What to work on ->
Here are some records; copy every line that holds the word "getN".
───── Recorded information
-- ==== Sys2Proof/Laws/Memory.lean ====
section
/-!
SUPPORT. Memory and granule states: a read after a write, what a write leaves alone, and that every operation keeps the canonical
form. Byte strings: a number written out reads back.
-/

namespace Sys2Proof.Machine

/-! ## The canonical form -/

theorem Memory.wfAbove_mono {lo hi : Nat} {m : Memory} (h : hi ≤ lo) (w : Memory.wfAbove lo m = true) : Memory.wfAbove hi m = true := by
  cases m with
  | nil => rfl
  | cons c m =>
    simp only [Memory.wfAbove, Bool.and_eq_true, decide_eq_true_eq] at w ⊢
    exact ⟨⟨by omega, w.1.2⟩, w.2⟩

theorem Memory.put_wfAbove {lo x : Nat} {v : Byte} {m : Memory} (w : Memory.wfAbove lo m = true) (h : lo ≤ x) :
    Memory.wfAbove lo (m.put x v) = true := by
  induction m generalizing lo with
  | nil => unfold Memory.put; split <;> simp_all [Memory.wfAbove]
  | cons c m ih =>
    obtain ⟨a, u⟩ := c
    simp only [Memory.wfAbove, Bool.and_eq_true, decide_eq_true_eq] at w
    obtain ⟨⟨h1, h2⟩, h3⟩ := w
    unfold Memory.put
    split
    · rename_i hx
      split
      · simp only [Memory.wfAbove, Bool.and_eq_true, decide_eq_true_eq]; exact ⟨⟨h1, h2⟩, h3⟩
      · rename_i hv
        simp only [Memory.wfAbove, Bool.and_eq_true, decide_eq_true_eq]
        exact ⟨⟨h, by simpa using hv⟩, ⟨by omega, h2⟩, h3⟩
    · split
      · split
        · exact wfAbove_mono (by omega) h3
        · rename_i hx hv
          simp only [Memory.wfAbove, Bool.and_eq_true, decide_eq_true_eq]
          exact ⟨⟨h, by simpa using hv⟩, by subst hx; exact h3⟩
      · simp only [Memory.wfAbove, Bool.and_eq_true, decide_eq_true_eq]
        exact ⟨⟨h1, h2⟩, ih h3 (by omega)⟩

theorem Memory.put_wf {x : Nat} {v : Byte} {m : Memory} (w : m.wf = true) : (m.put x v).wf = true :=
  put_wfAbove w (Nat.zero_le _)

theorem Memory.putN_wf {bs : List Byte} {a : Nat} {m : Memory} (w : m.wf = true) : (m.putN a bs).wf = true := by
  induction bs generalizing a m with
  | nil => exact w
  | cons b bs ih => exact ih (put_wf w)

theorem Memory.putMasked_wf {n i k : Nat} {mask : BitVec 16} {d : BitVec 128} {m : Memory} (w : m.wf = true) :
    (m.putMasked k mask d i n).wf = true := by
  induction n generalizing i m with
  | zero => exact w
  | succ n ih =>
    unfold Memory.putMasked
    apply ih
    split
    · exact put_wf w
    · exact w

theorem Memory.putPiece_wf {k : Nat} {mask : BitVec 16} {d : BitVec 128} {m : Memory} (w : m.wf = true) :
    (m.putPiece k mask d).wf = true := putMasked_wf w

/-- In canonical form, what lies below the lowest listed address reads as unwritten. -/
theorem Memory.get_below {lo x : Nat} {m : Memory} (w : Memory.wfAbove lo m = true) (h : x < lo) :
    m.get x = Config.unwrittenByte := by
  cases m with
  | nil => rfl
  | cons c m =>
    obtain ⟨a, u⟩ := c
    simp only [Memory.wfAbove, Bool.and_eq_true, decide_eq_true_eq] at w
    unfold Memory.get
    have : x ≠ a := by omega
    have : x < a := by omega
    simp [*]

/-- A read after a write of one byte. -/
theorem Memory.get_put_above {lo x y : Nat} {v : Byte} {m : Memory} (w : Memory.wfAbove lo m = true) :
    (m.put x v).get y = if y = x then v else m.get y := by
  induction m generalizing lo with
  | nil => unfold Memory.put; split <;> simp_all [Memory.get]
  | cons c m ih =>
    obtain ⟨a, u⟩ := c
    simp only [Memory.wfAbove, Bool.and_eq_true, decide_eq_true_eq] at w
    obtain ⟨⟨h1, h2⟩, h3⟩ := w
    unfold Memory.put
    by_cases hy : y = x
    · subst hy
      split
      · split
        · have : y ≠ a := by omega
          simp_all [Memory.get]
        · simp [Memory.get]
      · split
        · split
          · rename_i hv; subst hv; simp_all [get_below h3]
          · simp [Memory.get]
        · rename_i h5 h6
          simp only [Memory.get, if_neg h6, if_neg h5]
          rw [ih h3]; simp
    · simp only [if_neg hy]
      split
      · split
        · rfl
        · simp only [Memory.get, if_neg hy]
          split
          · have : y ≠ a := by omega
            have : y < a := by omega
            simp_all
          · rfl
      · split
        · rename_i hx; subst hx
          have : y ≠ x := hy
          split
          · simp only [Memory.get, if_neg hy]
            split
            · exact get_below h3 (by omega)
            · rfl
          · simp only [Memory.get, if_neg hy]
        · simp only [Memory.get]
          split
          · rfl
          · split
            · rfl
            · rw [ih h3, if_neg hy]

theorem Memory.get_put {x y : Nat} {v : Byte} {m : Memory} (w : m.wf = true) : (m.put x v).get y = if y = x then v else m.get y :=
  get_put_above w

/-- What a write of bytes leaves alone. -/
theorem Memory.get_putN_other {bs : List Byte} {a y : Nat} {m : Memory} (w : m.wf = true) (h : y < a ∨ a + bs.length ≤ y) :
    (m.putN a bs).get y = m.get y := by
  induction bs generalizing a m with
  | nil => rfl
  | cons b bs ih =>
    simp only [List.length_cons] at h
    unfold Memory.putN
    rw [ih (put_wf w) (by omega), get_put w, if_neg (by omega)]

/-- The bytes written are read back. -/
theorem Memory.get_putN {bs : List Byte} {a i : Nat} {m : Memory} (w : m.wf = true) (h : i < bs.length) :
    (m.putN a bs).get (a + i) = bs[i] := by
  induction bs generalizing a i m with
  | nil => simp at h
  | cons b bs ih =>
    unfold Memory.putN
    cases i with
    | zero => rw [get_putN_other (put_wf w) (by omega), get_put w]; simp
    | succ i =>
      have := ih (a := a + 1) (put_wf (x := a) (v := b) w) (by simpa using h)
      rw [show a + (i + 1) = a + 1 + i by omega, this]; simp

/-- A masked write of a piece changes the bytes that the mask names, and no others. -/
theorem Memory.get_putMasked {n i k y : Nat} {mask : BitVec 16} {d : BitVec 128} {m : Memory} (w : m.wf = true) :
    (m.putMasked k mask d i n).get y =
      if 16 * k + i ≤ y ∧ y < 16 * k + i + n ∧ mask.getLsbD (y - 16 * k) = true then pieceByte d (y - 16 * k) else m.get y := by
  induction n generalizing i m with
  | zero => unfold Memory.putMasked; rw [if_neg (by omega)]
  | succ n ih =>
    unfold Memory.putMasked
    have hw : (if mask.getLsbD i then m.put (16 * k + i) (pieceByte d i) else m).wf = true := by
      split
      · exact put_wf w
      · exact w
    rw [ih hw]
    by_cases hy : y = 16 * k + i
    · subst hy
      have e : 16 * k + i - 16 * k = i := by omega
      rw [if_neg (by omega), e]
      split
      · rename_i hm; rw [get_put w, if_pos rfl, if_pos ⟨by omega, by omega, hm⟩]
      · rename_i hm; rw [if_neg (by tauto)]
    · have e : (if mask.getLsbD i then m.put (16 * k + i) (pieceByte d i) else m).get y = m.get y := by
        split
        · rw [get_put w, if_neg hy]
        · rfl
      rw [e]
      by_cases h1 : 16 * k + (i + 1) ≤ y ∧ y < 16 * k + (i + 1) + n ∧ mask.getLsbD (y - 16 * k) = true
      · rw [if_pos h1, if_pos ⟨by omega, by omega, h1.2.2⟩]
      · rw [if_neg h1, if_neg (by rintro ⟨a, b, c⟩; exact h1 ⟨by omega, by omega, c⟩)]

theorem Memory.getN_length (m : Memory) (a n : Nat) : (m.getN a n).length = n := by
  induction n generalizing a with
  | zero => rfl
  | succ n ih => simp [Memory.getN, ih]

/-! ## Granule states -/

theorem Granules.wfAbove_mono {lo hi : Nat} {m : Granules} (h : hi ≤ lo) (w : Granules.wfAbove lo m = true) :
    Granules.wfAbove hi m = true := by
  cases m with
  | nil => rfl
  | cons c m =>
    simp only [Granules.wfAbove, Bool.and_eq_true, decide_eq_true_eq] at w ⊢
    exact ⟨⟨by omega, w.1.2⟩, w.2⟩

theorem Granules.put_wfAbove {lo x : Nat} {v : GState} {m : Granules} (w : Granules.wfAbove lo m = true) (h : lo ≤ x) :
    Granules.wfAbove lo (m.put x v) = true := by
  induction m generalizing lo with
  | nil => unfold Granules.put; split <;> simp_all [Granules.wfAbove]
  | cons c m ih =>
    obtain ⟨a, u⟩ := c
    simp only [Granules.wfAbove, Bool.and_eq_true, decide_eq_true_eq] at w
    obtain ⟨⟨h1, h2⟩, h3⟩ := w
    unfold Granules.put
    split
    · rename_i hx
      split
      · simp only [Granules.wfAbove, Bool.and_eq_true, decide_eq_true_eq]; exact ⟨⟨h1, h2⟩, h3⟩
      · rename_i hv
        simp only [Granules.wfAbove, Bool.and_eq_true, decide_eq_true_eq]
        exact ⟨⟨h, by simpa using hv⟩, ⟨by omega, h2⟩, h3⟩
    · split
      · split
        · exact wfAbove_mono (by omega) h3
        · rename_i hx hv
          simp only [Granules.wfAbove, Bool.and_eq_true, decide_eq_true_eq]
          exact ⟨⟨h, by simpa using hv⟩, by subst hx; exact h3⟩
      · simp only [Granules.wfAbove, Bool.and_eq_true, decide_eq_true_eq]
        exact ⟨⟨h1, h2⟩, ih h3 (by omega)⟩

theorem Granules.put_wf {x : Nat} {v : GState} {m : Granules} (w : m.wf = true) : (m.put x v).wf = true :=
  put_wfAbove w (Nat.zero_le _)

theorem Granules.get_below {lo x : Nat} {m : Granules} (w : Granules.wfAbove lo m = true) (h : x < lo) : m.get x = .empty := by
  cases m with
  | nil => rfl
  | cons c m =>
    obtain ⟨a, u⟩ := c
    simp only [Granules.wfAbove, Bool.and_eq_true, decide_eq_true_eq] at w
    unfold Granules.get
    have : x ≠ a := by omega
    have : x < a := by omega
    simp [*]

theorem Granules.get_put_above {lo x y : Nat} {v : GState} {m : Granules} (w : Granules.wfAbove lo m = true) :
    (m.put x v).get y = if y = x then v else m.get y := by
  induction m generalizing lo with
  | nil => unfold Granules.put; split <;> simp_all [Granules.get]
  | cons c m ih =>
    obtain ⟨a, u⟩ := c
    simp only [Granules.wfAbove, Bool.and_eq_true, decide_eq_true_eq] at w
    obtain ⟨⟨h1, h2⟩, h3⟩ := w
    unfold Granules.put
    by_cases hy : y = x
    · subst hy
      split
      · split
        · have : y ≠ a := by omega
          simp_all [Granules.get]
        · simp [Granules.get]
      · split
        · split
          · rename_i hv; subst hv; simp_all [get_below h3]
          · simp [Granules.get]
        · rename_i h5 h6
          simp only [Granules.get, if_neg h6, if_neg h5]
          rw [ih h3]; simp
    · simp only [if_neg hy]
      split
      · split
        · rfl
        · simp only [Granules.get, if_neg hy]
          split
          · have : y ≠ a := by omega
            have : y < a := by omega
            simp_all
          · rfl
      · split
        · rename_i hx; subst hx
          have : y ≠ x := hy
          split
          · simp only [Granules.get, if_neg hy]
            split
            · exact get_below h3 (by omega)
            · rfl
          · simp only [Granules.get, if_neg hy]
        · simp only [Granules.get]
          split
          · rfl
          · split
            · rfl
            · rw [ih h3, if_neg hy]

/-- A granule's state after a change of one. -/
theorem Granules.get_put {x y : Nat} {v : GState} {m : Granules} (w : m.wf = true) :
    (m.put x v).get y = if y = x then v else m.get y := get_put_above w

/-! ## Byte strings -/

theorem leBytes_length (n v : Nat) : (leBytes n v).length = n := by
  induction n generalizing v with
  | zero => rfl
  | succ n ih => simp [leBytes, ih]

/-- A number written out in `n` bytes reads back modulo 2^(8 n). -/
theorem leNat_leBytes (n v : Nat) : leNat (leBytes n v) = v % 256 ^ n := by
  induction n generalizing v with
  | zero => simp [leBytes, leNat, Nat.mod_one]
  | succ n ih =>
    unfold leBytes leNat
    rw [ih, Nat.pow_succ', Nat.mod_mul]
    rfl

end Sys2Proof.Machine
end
──────────
───── Recorded information
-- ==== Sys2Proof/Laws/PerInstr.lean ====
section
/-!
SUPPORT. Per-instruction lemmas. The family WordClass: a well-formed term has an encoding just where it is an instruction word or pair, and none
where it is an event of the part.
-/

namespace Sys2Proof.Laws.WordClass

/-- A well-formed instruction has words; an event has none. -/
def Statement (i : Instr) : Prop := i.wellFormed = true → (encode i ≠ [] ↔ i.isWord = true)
──────────
Exercise response ->
theorem Memory.getN_length (m : Memory) (a n : Nat) : (m.getN a n).length = n := by
  | succ n ih => simp [Memory.getN, ih]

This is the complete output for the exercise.